2. (a) The management has conducted the physical verification of inventory at reasonable intervals.
(b) The discrepancies noticed on physical verification of inventory as compared to books records which has been properly dealt with in the books of account were not material.
3. The Company has not granted any loans, secured or unsecured to companies, firms, Limited Liability Partnerships or other parties covered in the Register maintained under section 189 of the Act. Accordingly, the provisions of clause 3(iii) (a) to (c) of the order are not applicable to the company and hence not commented upon.
4. In my opinion and according to the information and explanation given to us, the Company has complied with the provisions of Section 185 and 186 of the companies Act, 2013 in respect of loans, investments, guarantees and security.
5. The Company has not accepted any deposits from the public and hence the directives issued by the Reserve Bank of India and the provisions of Section 73 to 76 or any other relevant provisions of the Act and the Companies( Acceptance of Deposit) Rules, 2014 with regard to the deposits accepted from public are not applicable.
6. As informed to me, the maintenance of Cost Records has not been specified of Section 148 of the Act, in respect of the activities carried on by the Company.

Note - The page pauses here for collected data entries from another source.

-- ==== Sys2Proof/Laws/PerInstr.lean ====
section
/-! SUPPORT. Statements made of every instruction as syntax, one lemma per constructor. -/
namespace Sys2Proof.Laws

/-- The bits of a code as one number, bit 0 the least significant (opcode table). -/
def codeBits : Code → Nat
  | .host w => w.toNat
  | .wireCommand b => b.toNat
  | .wirePayload b => b.toNat

/-- `mask` and `match` of the instruction's row, copied from spec/opcode_table.json (for a wire row, read off its
bit string: a letter is a 0 of the mask). -/
def tableRow : Instr → Nat × Nat
  | .delay => (0xFFFFFFFFFFFFFF, 0x01000000000000)
  | .start => (0xFFFFFFFFFFFFFF, 0x02000000000000)
  | .stop => (0xFFFFFFFFFFFFFF, 0x03000000000000)
  | .writeByte _ => (0xFFFFFFFFFFFF00, 0x04000000000000)
  | .write1 _ => (0xFFFFFFFFFFFF00, 0x05010000000000)
  | .write2 _ _ => (0xFFFFFFFFFF0000, 0x05020000000000)
  | .write3 _ _ _ => (0xFFFFFFFF000000, 0x05030000000000)
  | .write4 _ _ _ _ => (0xFFFFFF00000000, 0x05040000000000)
  | .write5 _ _ _ _ _ => (0xFFFF0000000000, 0x05050000000000)
  | .encBrightness _ => (0xFFFFFFFFFFFF00, 0x10000000000000)
  | .setBrightness _ => (0xFFFFFFFFFFFF00, 0x11000000000000)
  | .showSegment _ _ => (0xFF00FFFFFFFF00, 0x12000000000000)
  | .showDigits _ _ _ _ => (0xFFFFFF00000000, 0x13000000000000)
  | .getSegments _ => (0xFFFFFFFFFFFF00, 0x20000000000000)
  | .showNumber _ => (0xFFFFFF00000000, 0x21000000000000)
  | .datacmdAuto => (0b11111111, 0b01000000)
  | .datacmdFixed => (0b11111111, 0b01000100)
  | .addrcmd _ => (0b11111100, 0b11000000)
  | .dispctrlOff => (0b11111111, 0b10000000)
  | .dispctrlOn _ => (0b11111000, 0b10001000)
  | .segpat _ => (0b00000000, 0b00000000)

/-- The fields a mask covers, and the fields of the row's match. -/
theorem host_row {f m g : HostFields} {mask value : Nat}
    (hm : (joinHost m).toNat = mask) (hg : (joinHost g).toNat = value)
    (h0 : f.op &&& m.op = g.op) (h1 : f.aux &&& m.aux = g.aux) (h2 : f.b4 &&& m.b4 = g.b4)
    (h3 : f.b3 &&& m.b3 = g.b3) (h4 : f.b2 &&& m.b2 = g.b2) (h5 : f.b1 &&& m.b1 = g.b1)
    (h6 : f.b0 &&& m.b0 = g.b0) :
    (joinHost f).toNat &&& mask = value := by
  have hj : joinHost f &&& joinHost m = joinHost g := by
    refine (BitVec.and_append (w := 48) (v := 8)).trans (congr (congrArg HAppend.hAppend ?_) h6)
    refine (BitVec.and_append (w := 40) (v := 8)).trans (congr (congrArg HAppend.hAppend ?_) h5)
    refine (BitVec.and_append (w := 32) (v := 8)).trans (congr (congrArg HAppend.hAppend ?_) h4)
    refine (BitVec.and_append (w := 24) (v := 8)).trans (congr (congrArg HAppend.hAppend ?_) h3)
    refine (BitVec.and_append (w := 16) (v := 8)).trans (congr (congrArg HAppend.hAppend ?_) h2)
    exact (BitVec.and_append (w := 8) (v := 8)).trans (congr (congrArg HAppend.hAppend h0) h1)
  rw [← hm, ← hg, ← BitVec.toNat_and, hj]

namespace TableRow

/-- The instruction's code has the fixed bits of its row of the opcode table (R57 to R63). -/
def Statement (i : Instr) : Prop := codeBits (encode i) &&& (tableRow i).1 = (tableRow i).2

theorem delay : Statement .delay :=
  host_row (m := ⟨0xFF, 0xFF, 0xFF, 0xFF, 0xFF, 0xFF, 0xFF⟩) (g := ⟨0x1, 0, 0, 0, 0, 0, 0⟩) rfl rfl
    (by simp) (by simp) (by simp) (by simp) (by simp) (by simp) (by simp)

theorem start : Statement .start :=
  host_row (m := ⟨0xFF, 0xFF, 0xFF, 0xFF, 0xFF, 0xFF, 0xFF⟩) (g := ⟨0x2, 0, 0, 0, 0, 0, 0⟩) rfl rfl
    (by simp) (by simp) (by simp) (by simp) (by simp) (by simp) (by simp)

theorem stop : Statement .stop :=
  host_row (m := ⟨0xFF, 0xFF, 0xFF, 0xFF, 0xFF, 0xFF, 0xFF⟩) (g := ⟨0x3, 0, 0, 0, 0, 0, 0⟩) rfl rfl
    (by simp) (by simp) (by simp) (by simp) (by simp) (by simp) (by simp)

theorem writeByte (b : Byte) : Statement (.writeByte b) :=
  host_row (m := ⟨0xFF, 0xFF, 0xFF, 0xFF, 0xFF, 0xFF, 0⟩) (g := ⟨0x4, 0, 0, 0, 0, 0, 0⟩) rfl rfl
    (by simp) (by simp) (by simp) (by simp) (by simp) (by simp) (by simp)

theorem write1 (b0 : Byte) : Statement (.write1 b0) :=
  host_row (m := ⟨0xFF, 0xFF, 0xFF, 0xFF, 0xFF, 0xFF, 0⟩) (g := ⟨0x5, 1, 0, 0, 0, 0, 0⟩) rfl rfl
    (by simp) (by simp) (by simp) (by simp) (by simp) (by simp) (by simp)

theorem write2 (b0 b1 : Byte) : Statement (.write2 b0 b1) :=
  host_row (m := ⟨0xFF, 0xFF, 0xFF, 0xFF, 0xFF, 0, 0⟩) (g := ⟨0x5, 2, 0, 0, 0, 0, 0⟩) rfl rfl
    (by simp) (by simp) (by simp) (by simp) (by simp) (by simp) (by simp)

theorem write3 (b0 b1 b2 : Byte) : Statement (.write3 b0 b1 b2) :=
  host_row (m := ⟨0xFF, 0xFF, 0xFF, 0xFF, 0, 0, 0⟩) (g := ⟨0x5, 3, 0, 0, 0, 0, 0⟩) rfl rfl
    (by simp) (by simp) (by simp) (by simp) (by simp) (by simp) (by simp)

theorem write4 (b0 b1 b2 b3 : Byte) : Statement (.write4 b0 b1 b2 b3) :=
  host_row (m := ⟨0xFF, 0xFF, 0xFF, 0, 0, 0, 0⟩) (g := ⟨0x5, 4, 0, 0, 0, 0, 0⟩) rfl rfl
    (by simp) (by simp) (by simp) (by simp) (by simp) (by simp) (by simp)

theorem write5 (b0 b1 b2 b3 b4 : Byte) : Statement (.write5 b0 b1 b2 b3 b4) :=
  host_row (m := ⟨0xFF, 0xFF, 0, 0, 0, 0, 0⟩) (g := ⟨0x5, 5, 0, 0, 0, 0, 0⟩) rfl rfl
    (by simp) (by simp) (by simp) (by simp) (by simp) (by simp) (by simp)

theorem encBrightness (level : Byte) : Statement (.encBrightness level) :=
  host_row (m := ⟨0xFF, 0xFF, 0xFF, 0xFF, 0xFF, 0xFF, 0⟩) (g := ⟨0x10, 0, 0, 0, 0, 0, 0⟩) rfl rfl
    (by simp) (by simp) (by simp) (by simp) (by simp) (by simp) (by simp)

theorem setBrightness (level : Byte) : Statement (.setBrightness level) :=
  host_row (m := ⟨0xFF, 0xFF, 0xFF, 0xFF, 0xFF, 0xFF, 0⟩) (g := ⟨0x11, 0, 0, 0, 0, 0, 0⟩) rfl rfl
    (by simp) (by simp) (by simp) (by simp) (by simp) (by simp) (by simp)

theorem showSegment (segment pos : Byte) : Statement (.showSegment segment pos) :=
  host_row (m := ⟨0xFF, 0, 0xFF, 0xFF, 0xFF, 0xFF, 0⟩) (g := ⟨0x12, 0, 0, 0, 0, 0, 0⟩) rfl rfl
    (by simp) (by simp) (by simp) (by simp) (by simp) (by simp) (by simp)

theorem showDigits (s0 s1 s2 s3 : Byte) : Statement (.showDigits s0 s1 s2 s3) :=
  host_row (m := ⟨0xFF, 0xFF, 0xFF, 0, 0, 0, 0⟩) (g := ⟨0x13, 0, 0, 0, 0, 0, 0⟩) rfl rfl
    (by simp) (by simp) (by simp) (by simp) (by simp) (by simp) (by simp)

theorem getSegments (digit : Byte) : Statement (.getSegments digit) :=
  host_row (m := ⟨0xFF, 0xFF, 0xFF, 0xFF, 0xFF, 0xFF, 0⟩) (g := ⟨0x20, 0, 0, 0, 0, 0, 0⟩) rfl rfl
    (by simp) (by simp) (by simp) (by simp) (by simp) (by simp) (by simp)

theorem showNumber (n : Number) : Statement (.showNumber n) :=
  host_row (m := ⟨0xFF, 0xFF, 0xFF, 0, 0, 0, 0⟩) (g := ⟨0x21, 0, 0, 0, 0, 0, 0⟩) rfl rfl
    (by simp) (by simp) (by simp) (by simp) (by simp) (by simp) (by simp)

theorem datacmdAuto : Statement .datacmdAuto := rfl

theorem datacmdFixed : Statement .datacmdFixed := rfl

theorem addrcmd (a : BitVec 2) : Statement (.addrcmd a) := by
  show (addressByte a).toNat &&& 0b11111100 = 0b11000000
  revert a
  decide

theorem dispctrlOff : Statement .dispctrlOff := rfl

theorem dispctrlOn (f : BitVec 3) : Statement (.dispctrlOn f) := by
  show (displayOnByte f).toNat &&& 0b11111000 = 0b10001000
  revert f
  decide

theorem segpat (pattern : Byte) : Statement (.segpat pattern) := Nat.and_zero _

end TableRow

end Sys2Proof.Laws
end

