theorem State.play_dio (es : List Event) (s : State) : (s.play es).dio = (levelsFrom s.clk s.dio es).2 := by
  rw [← State.play_levels]

/-- A paced list of events, of a block whose timer always expires, runs to its end and completes. -/
theorem State.runOp_fair {q : Nat} {es : List Event} (r : Byte) {s : State} (hp : pacedBy q es = true)
    (hf : s.tmrFuture = none) : s.runOp es r = (s.play es).complete r := by
  induction es using pacedBy.induct generalizing s with
  | case1 => rfl
  | case2 p d rest ih =>
    simp only [pacedBy, Bool.and_eq_true] at hp
    have h1 : (s.issue (.pin p)).tmrFuture = none := by simpa using hf
    have h2 : ((s.issue (.pin p)).issue (.ts d)).timerStep
        = some (((s.issue (.pin p)).issue (.ts d)).expire none) :=
      State.timerStep_fair rfl (by simpa using hf)
    have h3 : ((s.issue (.pin p)).issue (.ts d)).held .tw = true := rfl
    have hl : s.runOp (.pin p :: .ts d :: .tw :: rest) r
        = ((((s.issue (.pin p)).issue (.ts d)).expire none).issue .tw).runOp rest r := by
      simp [State.runOp, State.release, State.held, h2]
      simp [State.issue, State.emit]
    have hr : s.play (.pin p :: .ts d :: .tw :: rest)
        = ((((s.issue (.pin p)).issue (.ts d)).expire none).issue .tw).play rest := by
      rw [State.play_cons, State.play_cons, State.play_cons, State.playEvent_of_free (e := .pin p) rfl,
        State.playEvent_of_free (e := .ts d) rfl, State.playEvent_of_held h3]
    rw [hl, hr]
    exact ih hp.2 (by simp)
  | case3 d rest ih =>
    simp only [pacedBy, Bool.and_eq_true] at hp
    have h2 : (s.issue (.ts d)).timerStep = some ((s.issue (.ts d)).expire none) :=
      State.timerStep_fair rfl (by simpa using hf)
    have h3 : (s.issue (.ts d)).held .tw = true := rfl
    have hl : s.runOp (.ts d :: .tw :: rest) r = (((s.issue (.ts d)).expire none).issue .tw).runOp rest r := by
      simp [State.runOp, State.release, State.held, h2]
      simp [State.issue, State.emit]
    have hr : s.play (.ts d :: .tw :: rest) = (((s.issue (.ts d)).expire none).issue .tw).play rest := by
      rw [State.play_cons, State.play_cons, State.playEvent_of_free (e := .ts d) rfl, State.playEvent_of_held h3]
    rw [hl, hr]
    exact ih hp.2 (by simp)
  | case4 es h1 h2 h3 => simp [pacedBy] at hp

/-! ## Every format is paced -/

theorem pacedBy_append {q : Nat} {es fs : List Event} (he : pacedBy q es = true) (hf : pacedBy q fs = true) :
    pacedBy q (es ++ fs) = true := by
  induction es using pacedBy.induct with
  | case1 => exact hf
  | case2 p d rest ih =>
    simp only [pacedBy, Bool.and_eq_true] at he
    simp [pacedBy, he.1, ih he.2]
  | case3 d rest ih =>
    simp only [pacedBy, Bool.and_eq_true] at he
    simp [pacedBy, he.1, ih he.2]
  | case4 es h1 h2 h3 => simp [pacedBy] at he

theorem pacedBy_flatMap {α : Type} {q : Nat} {f : α → List Event} {xs : List α}
    (h : ∀ x ∈ xs, pacedBy q (f x) = true) : pacedBy q (xs.flatMap f) = true := by
  induction xs with
  | nil => rfl
  | cons x xs ih =>
    rw [List.flatMap_cons]
    exact pacedBy_append (h x (List.mem_cons_self ..)) (ih fun y hy => h y (List.mem_cons_of_mem _ hy))

theorem pacedBy_delaySeq (c : Config) : pacedBy c.qUs (delaySeq c) = true := by simp [delaySeq, pacedBy]

theorem pacedBy_paced (c : Config) (p : Pin) : pacedBy c.qUs (paced c p) = true := by
  simp [paced, delaySeq, pacedBy]

theorem pacedBy_startSeq (c : Config) : pacedBy c.qUs (startSeq c) = true := pacedBy_paced c _

theorem pacedBy_stopSeq (c : Config) : pacedBy c.qUs (stopSeq c) = true :=
  pacedBy_append (pacedBy_append (pacedBy_paced c _) (pacedBy_paced c _)) (pacedBy_paced c _)

theorem pacedBy_bitCell (c : Config) (v : Bool) : pacedBy c.qUs (bitCell c v) = true :=
  pacedBy_append (pacedBy_append (pacedBy_paced c _) (pacedBy_paced c _)) (pacedBy_paced c _)

theorem pacedBy_ackSlot (c : Config) : pacedBy c.qUs (ackSlot c) = true :=
  pacedBy_append (pacedBy_append (pacedBy_append (pacedBy_paced c _) (pacedBy_paced c _)) (pacedBy_delaySeq c))
    (pacedBy_paced c _)

theorem pacedBy_byteFrame (c : Config) (b : Byte) : pacedBy c.qUs (byteFrame c b) = true :=
  pacedBy_append (pacedBy_flatMap fun _ _ => pacedBy_bitCell c _) (pacedBy_ackSlot c)

theorem pacedBy_txnFrame (c : Config) (bs : List Byte) : pacedBy c.qUs (txnFrame c bs) = true :=
  pacedBy_append (pacedBy_append (pacedBy_startSeq c) (pacedBy_flatMap fun b _ => pacedBy_byteFrame c b))
    (pacedBy_stopSeq c)

theorem pacedBy_segmentEvents (c : Config) (v pos : Byte) : pacedBy c.qUs (segmentEvents c v pos) = true := by
  unfold segmentEvents
  split
  · rfl
  · exact pacedBy_append (pacedBy_txnFrame c _) (pacedBy_txnFrame c _)

theorem pacedBy_digitsEvents (c : Config) (s0 s1 s2 s3 : Byte) :
    pacedBy c.qUs (digitsEvents c s0 s1 s2 s3) = true :=
  pacedBy_append (pacedBy_txnFrame c _) (pacedBy_txnFrame c _)

theorem pacedBy_enabledEvents {c : Config} {es : List Event} (h : pacedBy c.qUs es = true) :
    pacedBy c.qUs (enabledEvents c es) = true := by
  unfold enabledEvents
  split
  · exact h
  · rfl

7. (a) According to information and explanation given to me and on the basis of my examination of the books of account, and records the Company has been generally regular in depositing undisputed statutory dues including Provident Fund,
Employees State Insurance, Income-Tax, Sales tax, Service Tax, Duty of Customs, Duty of Excise, Value added Tax,
Cess and any other statutory dues with the appropriate authorities. According to the information and explanations given to me, no undisputed amounts payable in respect of the above were in arrears as at March 31, 2019 for a period of more than six months from the date on when they become payable.
(b) According to the information and explanation given to me, there are no dues of income tax, sales tax, service tax, duty of customs, duty of excise, value added tax outstanding on account of any dispute.
8. In my opinion and according to the information and explanations given to me, the Company has not defaulted in the repayment of dues to banks. The Company has not taken any loan either from financial institutions or from the government and has not issued any debentures.
9. Based upon the audit procedures performed and the information and explanations given by the management, the Company has not raised moneys by way of initial public offer or further public offer including debt instruments and term Loans. Accordingly, the provisions of clause 3 (ix) of the Order are not applicable to the Company and hence not commented upon.
10. Based upon the audit procedures performed and the information and explanations given by the management, I report that no fraud by the Company or on the Company by its officers or employees has been noticed or reported during the year.
11. Based upon the audit procedures performed and the information and explanations given by the management, the managerial remuneration has been paid or provided in accordance with the requisite approvals mandated by the provisions of Section 197 read with Schedule V to the Companies Act; 12. In my opinion, the Company is not a Nidhi company. Therefore, the provisions of Clause 3 (xii) of the Order are not applicable to the Company.
13. In my opinion, all transactions with the related parties are in compliance with Section 177 and 188 of Companies Act, 2013 and the details have been disclosed in the Financial Statements as required under Indian Accounting Standard (Ind AS) 24 Related Party Disclosures specified under Section 133 of the Act.
14. Based upon the audit procedures performed and the information and explanations given by the management, the Company has not made any preferential allotment or private placement of shares or fully or partly convertible debentures during the year under review. Accordingly, the provisions of clause 3 (xiv) of the Order are not applicable to the Company and hence not commented upon.
15. Based upon the audit procedures performed and the information and explanations given by the management, the Company has not entered into any non-cash transactions with directors or persons connected with them. Accordingly, the provisions of clause 3 (xv) of the Order are not applicable to the Company and hence not commented upon.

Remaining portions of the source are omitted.